Unified Range-Multispectral-Inertial Odometry (R-VTIO) for Autonomous Drone Navigation 
 
Subject 
Standard Visual-Inertial Odometry (VIO) pipelines fuse RGB imagery with IMU data but degrade under two distinct failure modes: visual degradation (fog, smoke, low light) and scale or altitude ambiguity in featureless terrain. Existing approaches address these failure modes independently Range-Visual-Inertial Odometry (RVIO) incorporates LiDAR altimeter range constraints. To date, no published system fuses all four modalities (RGB, Thermal, Range, IMU) in a single tightly-coupled estimation framework for UAV navigation. In this master thesis, the goal is to design and implement a unified factor-graph-based odometry system, R-VIO, that jointly optimises over all four modalities and dynamically reweights them based on per-sensor confidence metrics, validated on the Tarot 990 hexacopter platform.
Kind of work 
The student will implement a unified factor graph (using GTSAM or Ceres) that jointly optimises over RGB features, IMU pre-integration, and altimeter range factors. This includes designing a dynamic weighting module that adjusts modality contributions based on per-sensor confidence metrics (feature count, contrast ratio, altimeter return strength), running a full ablation study comparing RGB-only, RGB+IMU and full R-VIO on identical flight logs, and benchmarking against GNSS RTK ground truth alongside VINS-Fusion and ROVIO baselines. Flight data will be collected in at least three degraded scenarios: night flight, fog/smoke simulation, and high-altitude featureless terrain. The work will conclude with the preparation of a research paper.
Framework of the Thesis 
The thesis will start with a literature review on visual-inertial odometry (VINS-Mono, ROVIO), multispectral VIO, range-visual-inertial fusion, factor-graph optimisation (GTSAM), and degradation-aware sensor fusion (MIMOSA, Degradation-Resilient LiDAR-Radar-Inertial Odometry).

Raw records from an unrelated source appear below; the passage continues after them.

/-! ## modCluster -/

@[simp] theorem State.modCluster_turns (s : State) (k : Nat) (f : Cluster → Cluster) : (s.modCluster k f).turns = s.turns := rfl
@[simp] theorem State.modCluster_cur (s : State) (k : Nat) (f : Cluster → Cluster) : (s.modCluster k f).cur = s.cur := rfl
@[simp] theorem State.modCluster_free (s : State) (k : Nat) (f : Cluster → Cluster) : (s.modCluster k f).free = s.free := rfl
@[simp] theorem State.modCluster_nextId (s : State) (k : Nat) (f : Cluster → Cluster) : (s.modCluster k f).nextId = s.nextId := rfl
@[simp] theorem State.modCluster_clk (s : State) (k : Nat) (f : Cluster → Cluster) : (s.modCluster k f).clk = s.clk := rfl
@[simp] theorem State.modCluster_cycle (s : State) (k : Nat) (f : Cluster → Cluster) : (s.modCluster k f).cycle = s.cycle := rfl
@[simp] theorem State.modCluster_slewHold (s : State) (k : Nat) (f : Cluster → Cluster) : (s.modCluster k f).slewHold = s.slewHold := rfl
@[simp] theorem State.modCluster_slewAt (s : State) (k : Nat) (f : Cluster → Cluster) : (s.modCluster k f).slewAt = s.slewAt := rfl
@[simp] theorem State.modCluster_power (s : State) (k : Nat) (f : Cluster → Cluster) : (s.modCluster k f).power = s.power := rfl
@[simp] theorem State.modCluster_ctxs (s : State) (k : Nat) (f : Cluster → Cluster) : (s.modCluster k f).ctxs = s.ctxs := rfl
@[simp] theorem State.modCluster_cores (s : State) (k : Nat) (f : Cluster → Cluster) : (s.modCluster k f).cores = s.cores := rfl
@[simp] theorem State.modCluster_groups (s : State) (k : Nat) (f : Cluster → Cluster) : (s.modCluster k f).groups = s.groups := rfl
@[simp] theorem State.modCluster_dies (s : State) (k : Nat) (f : Cluster → Cluster) : (s.modCluster k f).dies = s.dies := rfl
@[simp] theorem State.modCluster_worlds (s : State) (k : Nat) (f : Cluster → Cluster) : (s.modCluster k f).worlds = s.worlds := rfl
@[simp] theorem State.modCluster_wds (s : State) (k : Nat) (f : Cluster → Cluster) : (s.modCluster k f).wds = s.wds := rfl
@[simp] theorem State.modCluster_mem (s : State) (k : Nat) (f : Cluster → Cluster) : (s.modCluster k f).mem = s.mem := rfl
@[simp] theorem State.modCluster_merges (s : State) (k : Nat) (f : Cluster → Cluster) : (s.modCluster k f).merges = s.merges := rfl
@[simp] theorem State.modCluster_ues (s : State) (k : Nat) (f : Cluster → Cluster) : (s.modCluster k f).ues = s.ues := rfl
@[simp] theorem State.modCluster_flips (s : State) (k : Nat) (f : Cluster → Cluster) : (s.modCluster k f).flips = s.flips := rfl
@[simp] theorem State.modCluster_ops (s : State) (k : Nat) (f : Cluster → Cluster) : (s.modCluster k f).ops = s.ops := rfl
@[simp] theorem State.modCluster_reqs (s : State) (k : Nat) (f : Cluster → Cluster) : (s.modCluster k f).reqs = s.reqs := rfl
@[simp] theorem State.modCluster_logs (s : State) (k : Nat) (f : Cluster → Cluster) : (s.modCluster k f).logs = s.logs := rfl
@[simp] theorem State.modCluster_elsel (s : State) (k : Nat) (f : Cluster → Cluster) : (s.modCluster k f).elsel = s.elsel := rfl
@[simp] theorem State.modCluster_elpos (s : State) (k : Nat) (f : Cluster → Cluster) : (s.modCluster k f).elpos = s.elpos := rfl
@[simp] theorem State.modCluster_strikes (s : State) (k : Nat) (f : Cluster → Cluster) : (s.modCluster k f).strikes = s.strikes := rfl
@[simp] theorem State.modCluster_outOfService (s : State) (k : Nat) (f : Cluster → Cluster) : (s.modCluster k f).outOfService = s.outOfService := rfl
@[simp] theorem State.modCluster_effects (s : State) (k : Nat) (f : Cluster → Cluster) : (s.modCluster k f).effects = s.effects := rfl
@[simp] theorem State.modCluster_revoked (s : State) (k : Nat) (f : Cluster → Cluster) : (s.modCluster k f).revoked = s.revoked := rfl
@[simp] theorem State.modCluster_hostIrqs (s : State) (k : Nat) (f : Cluster → Cluster) : (s.modCluster k f).hostIrqs = s.hostIrqs := rfl
@[simp] theorem State.modCluster_pkg (s : State) (k : Nat) (f : Cluster → Cluster) : (s.modCluster k f).pkg = s.pkg := rfl
@[simp] theorem State.modCluster_jobs (s : State) (k : Nat) (f : Cluster → Cluster) : (s.modCluster k f).jobs = s.jobs := rfl
@[simp] theorem State.modCluster_slices (s : State) (k : Nat) (f : Cluster → Cluster) : (s.modCluster k f).slices = s.slices := rfl
@[simp] theorem State.modCluster_images (s : State) (k : Nat) (f : Cluster → Cluster) : (s.modCluster k f).images = s.images := rfl
@[simp] theorem State.modCluster_nextHandle (s : State) (k : Nat) (f : Cluster → Cluster) : (s.modCluster k f).nextHandle = s.nextHandle := rfl
@[simp] theorem State.modCluster_admits (s : State) (k : Nat) (f : Cluster → Cluster) : (s.modCluster k f).admits = s.admits := rfl
@[simp] theorem State.modCluster_scWindow (s : State) (k : Nat) (f : Cluster → Cluster) : (s.modCluster k f).scWindow = s.scWindow := rfl
@[simp] theorem State.modCluster_msgs (s : State) (k : Nat) (f : Cluster → Cluster) : (s.modCluster k f).msgs = s.msgs := rfl
@[simp] theorem State.modCluster_views (s : State) (k : Nat) (f : Cluster → Cluster) : (s.modCluster k f).views = s.views := rfl
@[simp] theorem State.modCluster_scheds (s : State) (k : Nat) (f : Cluster → Cluster) : (s.modCluster k f).scheds = s.scheds := rfl
@[simp] theorem State.modCluster_rails (s : State) (k : Nat) (f : Cluster → Cluster) : (s.modCluster k f).rails = s.rails := rfl
@[simp] theorem State.modCluster_govLim (s : State) (k : Nat) (f : Cluster → Cluster) : (s.modCluster k f).govLim = s.govLim := rfl
@[simp] theorem State.modCluster_govCnt (s : State) (k : Nat) (f : Cluster → Cluster) : (s.modCluster k f).govCnt = s.govCnt := rfl
@[simp] theorem State.modCluster_throttled (s : State) (k : Nat) (f : Cluster → Cluster) : (s.modCluster k f).throttled = s.throttled := rfl
@[simp] theorem State.modCluster_ctlImages (s : State) (k : Nat) (f : Cluster → Cluster) : (s.modCluster k f).ctlImages = s.ctlImages := rfl
@[simp] theorem State.modCluster_flash (s : State) (k : Nat) (f : Cluster → Cluster) : (s.modCluster k f).flash = s.flash := rfl
@[simp] theorem State.modCluster_bootStep (s : State) (k : Nat) (f : Cluster → Cluster) : (s.modCluster k f).bootStep = s.bootStep := rfl
@[simp] theorem State.modCluster_ready (s : State) (k : Nat) (f : Cluster → Cluster) : (s.modCluster k f).ready = s.ready := rfl
@[simp] theorem State.modCluster_owner (s : State) (k : Nat) (f : Cluster → Cluster) : (s.modCluster k f).owner = s.owner := rfl
@[simp] theorem State.modCluster_fuses (s : State) (k : Nat) (f : Cluster → Cluster) : (s.modCluster k f).fuses = s.fuses := rfl
@[simp] theorem State.modCluster_meas (s : State) (k : Nat) (f : Cluster → Cluster) : (s.modCluster k f).meas = s.meas := rfl
@[simp] theorem State.modCluster_dev (s : State) (k : Nat) (f : Cluster → Cluster) : (s.modCluster k f).dev = s.dev := rfl
@[simp] theorem State.modCluster_answers (s : State) (k : Nat) (f : Cluster → Cluster) : (s.modCluster k f).answers = s.answers := rfl
@[simp] theorem State.modCluster_resetDue (s : State) (k : Nat) (f : Cluster → Cluster) : (s.modCluster k f).resetDue = s.resetDue := rfl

Next, the student will define the complete experimental framework: instrumentation of the Tarot 990 platform, synchronisation of the FLIR Blackfly cameras, radar altimeter, and IMU, formal definition of the factor-graph residuals and confidence-based weighting strategy, and implementation of the unified R-VIO pipeline with real-time benchmarking on the onboard compute.

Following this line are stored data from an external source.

-- ==== Sys2Proof/Tests/Slice0.lean ====
section
/-!
SUPPORT. Tests: words written out from the spec's encodings, ill-formed terms refused, results worked out from the spec by
hand, and states that meet the hypotheses of each statement.
-/
-- One test after the other.
set_option Elab.async false

namespace Sys2Proof.Tests
open Sys2Proof Sys2Proof.Machine

/-! ## Helpers -/

/-- Registers by stack position. -/
def regsOf (l : List (Nat × Word)) : Tbl Word := l.foldl (fun t p => Tbl.put 0 t p.1 p.2) []

/-- A control context in S on core 0, with the planes granted and a shape of two rows and two columns. -/
def ctx0 : Ctx :=
  { Ctx.empty with run := .live, priv := true, pc := 0x1000, planes := 0xFFFF, rows := 2, cols := 2 }

/-- A state in which a context issues; world 0 runs. -/
def stOf (k : Nat) (c : Ctx) : State :=
  { State.reset with cur := k, ctxs := Tbl.put Ctx.empty State.reset.ctxs k c, worlds := [(0, { World.empty with tdisp := .run })] }

/-- The control context of core 0 issues; s1 to s4 hold four values. -/
def st (v1 v2 v3 v4 : Word) : State := stOf 0 { ctx0 with regs := regsOf [(1, v1), (2, v2), (3, v3), (4, v4)] }

/-- Offset n of the unit memory of core 0. -/
def um (n : Nat) : Word := BitVec.ofNat 64 (0xFFFD000000000000 + n)

def readyB (s : State) (i : Instr) : Bool :=
  s.power && decide (s.cx.run = .live) && !(decide (s.cx.kind = .translator) && decide (s.cx.meter.meter = s.cx.meter.lim)) &&
    (firstCause s s.cx i).isNone && !held s i

theorem ready_of {s : State} {i : Instr} (h : readyB s i = true) : Ready s i := by
  simp only [readyB, Bool.and_eq_true, decide_eq_true_eq, Bool.not_eq_true', Bool.and_eq_false_iff,
    decide_eq_false_iff_not, Option.isNone_iff_eq_none] at h
  obtain ⟨⟨⟨⟨hp, hl⟩, hm⟩, hc⟩, hf⟩ := h
  exact ⟨hp, hl, fun x => hm.elim (· x.1) (· x.2), hc, hf⟩

theorem ready_all {s : State} {l : List Instr} (h : l.all (readyB s) = true) : ∀ i ∈ l, Ready s i :=
  fun i hi => ready_of (List.all_eq_true.mp h i hi)

theorem get_all {α : Type} (d : α) (P : α → Prop) (t : Tbl α) (hd : P d) (ht : ∀ p ∈ t, P p.2) (k : Nat) :
    P (Tbl.get d t k) := by
  induction t with
  | nil => simpa [Tbl.get] using hd
  | cons p t ih =>
    simp only [Tbl.get]
    split
    · exact ht p (by simp)
    · exact ih (fun q hq => ht q (by simp [hq]))

theorem sound_of {s : State} (h : s.ues = [] ∧ s.flips = [] ∧ ∀ p ∈ s.wds, p.2.armed = []) : SoundMemory s :=
  ⟨h.1, h.2.1, fun w d => get_all WorldDie.empty (fun x => x.armed = []) s.wds rfl h.2.2 (w * 4 + d)⟩

/-- The next state of an outcome. -/
def got (o : Host.Outcome State Fault Refusal) : State :=
  match o with
  | .next t => t
  | _ => State.reset

def goes (o : Host.Outcome State Fault Refusal) : Bool :=
  match o with
  | .next _ => true
  | _ => false

theorem got_of {o : Host.Outcome State Fault Refusal} (h : goes o = true) : o = .next (got o) := by
  cases o <;> simp_all [goes, got]

/-- The SCTL issues, with a word w at its mailbox's first word and registers. -/
def sctl (l : List (Nat × Word)) : State :=
  let c := State.reset.cx
  { stOf 65536 { c with regs := regsOf l } with worlds := [] }

/-- A translator that has ten instructions left, in a section of 4 KiB at 0. -/
def tra : State :=
  stOf 14 { ctx0 with kind := .translator, slot := 14, priv := false, meter := { MeterRegs.zero with lim := 10, xwLim := 0x2000 } }

theorem clear_of {s : State} {va : Word} {n : Nat} (h : s.cx.forcing = [] ∧
    copyMeets s s.cx.coreKey (accessFoot s va n) = false ∧
    ∀ x ∈ (s.core s.cx.coreKey).siding, nodeMeets s s.cx.coreKey x (accessFoot s va n) = false) : StoreClear s va n := h

theorem super_of {s : State} {n : Nat} (h : (s.core n).snap.isOpen = false ∧ (s.core n).older = none) : NoSuperstep s n := h

/-! ## Words written out from the spec's encodings -/

/-- Words of the register family, from the strips and layouts of R28 to R36. -/
theorem test_decode_register :
    decode 0x027D2000#32 0 = .ok (.add 3 14 9) ∧ decode 0x027D2100#32 0 = .ok (.sub 3 14 9) ∧
    decode 0x027D2200#32 0 = .ok (.and 3 14 9) ∧ decode 0x027D2300#32 0 = .ok (.or 3 14 9) ∧
    decode 0x027D2400#32 0 = .ok (.xor 3 14 9) ∧ decode 0x027D2500#32 0 = .ok (.shl 3 14 9) ∧
    decode 0x027D2600#32 0 = .ok (.shr 3 14 9) ∧ decode 0x027D2700#32 0 = .ok (.sar 3 14 9) ∧
    decode 0x027D2800#32 0 = .ok (.mul 3 14 9) ∧ decode 0x027D2900#32 0 = .ok (.mulh 3 14 9) ∧
    decode 0x027D2A00#32 0 = .ok (.mulhz 3 14 9) ∧ decode 0x027D2B00#32 0 = .ok (.div 3 14 9) ∧
    decode 0x027D2C00#32 0 = .ok (.divz 3 14 9) ∧ decode 0x027D2D00#32 0 = .ok (.rem 3 14 9) ∧
    decode 0x027D2E00#32 0 = .ok (.remz 3 14 9) ∧ decode 0x027D2F00#32 0 = .ok (.slt 3 14 9) ∧
    decode 0x027D3000#32 0 = .ok (.sltz 3 14 9) := by decide

/-- Words of the immediate family, from the strips and layouts of R28 to R36. -/
theorem test_decode_immediate :
    decode 0x04D7FFFE#32 0 = .ok (.addi 6 11 (-2)) ∧ decode 0x06D7FFFE#32 0 = .ok (.andi 6 11 (-2)) ∧
    decode 0x08D7FFFE#32 0 = .ok (.ori 6 11 (-2)) ∧ decode 0x0AD7FFFE#32 0 = .ok (.xori 6 11 (-2)) ∧
    decode 0x0ED7FFFE#32 0 = .ok (.slti 6 11 (-2)) ∧ decode 0x10D7FFFE#32 0 = .ok (.sltzi 6 11 (-2)) ∧
    decode 0x0CD6002D#32 0 = .ok (.shli 6 11 45) ∧ decode 0x0CD6006D#32 0 = .ok (.shri 6 11 45) ∧
    decode 0x0CD600AD#32 0 = .ok (.sari 6 11 45) ∧ decode 0x13BFFFFD#32 0 = .ok (.liu 13 (-3)) := by decide

/-- Words of the memory family, from the strips and layouts of R28 to R36. -/
theorem test_decode_memory :
    decode 0x14843FF8#32 0 = .ok (.ld8s 4 2 (-8)) ∧ decode 0x14847FF8#32 0 = .ok (.ld8z 4 2 (-8)) ∧
    decode 0x1484BFF8#32 0 = .ok (.ld16s 4 2 (-8)) ∧ decode 0x1484FFF8#32 0 = .ok (.ld16z 4 2 (-8)) ∧
    decode 0x14853FF8#32 0 = .ok (.ld32s 4 2 (-8)) ∧ decode 0x14857FF8#32 0 = .ok (.ld32z 4 2 (-8)) ∧
    decode 0x1485BFF8#32 0 = .ok (.ld64 4 2 (-8)) ∧ decode 0x16841FFF#32 0 = .ok (.st8 4 2 0x1FFF) ∧
    decode 0x16849FFF#32 0 = .ok (.st16 4 2 0x1FFF) ∧ decode 0x16851FFF#32 0 = .ok (.st32 4 2 0x1FFF) ∧
    decode 0x16859FFF#32 0 = .ok (.st64 4 2 0x1FFF) := by decide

In the final phase, the student will conduct extensive experimental validation: collecting flight logs across degraded scenarios, performing the full ablation study, benchmarking against state-of-the-art baselines, and providing a detailed quantitative analysis of how each modality contributes to robustness and accuracy. The validation phase concludes with the preparation of a publication.
Expected Student Profile 
The ideal candidate has a solid background in robotics and state estimation, with hands-on experience in ROS2 and proficient C++ programming skills. Knowledge of factor-graph optimisation (GTSAM or Ceres) and sensor fusion is required, alongside familiarity with computer vision (feature extraction, multi-view geometry). Experience with multispectral or thermal imaging is a plus. The candidate should be comfortable working with drone hardware and onboard compute platforms, and capable of conducting rigorous experimental validation against ground-truth data.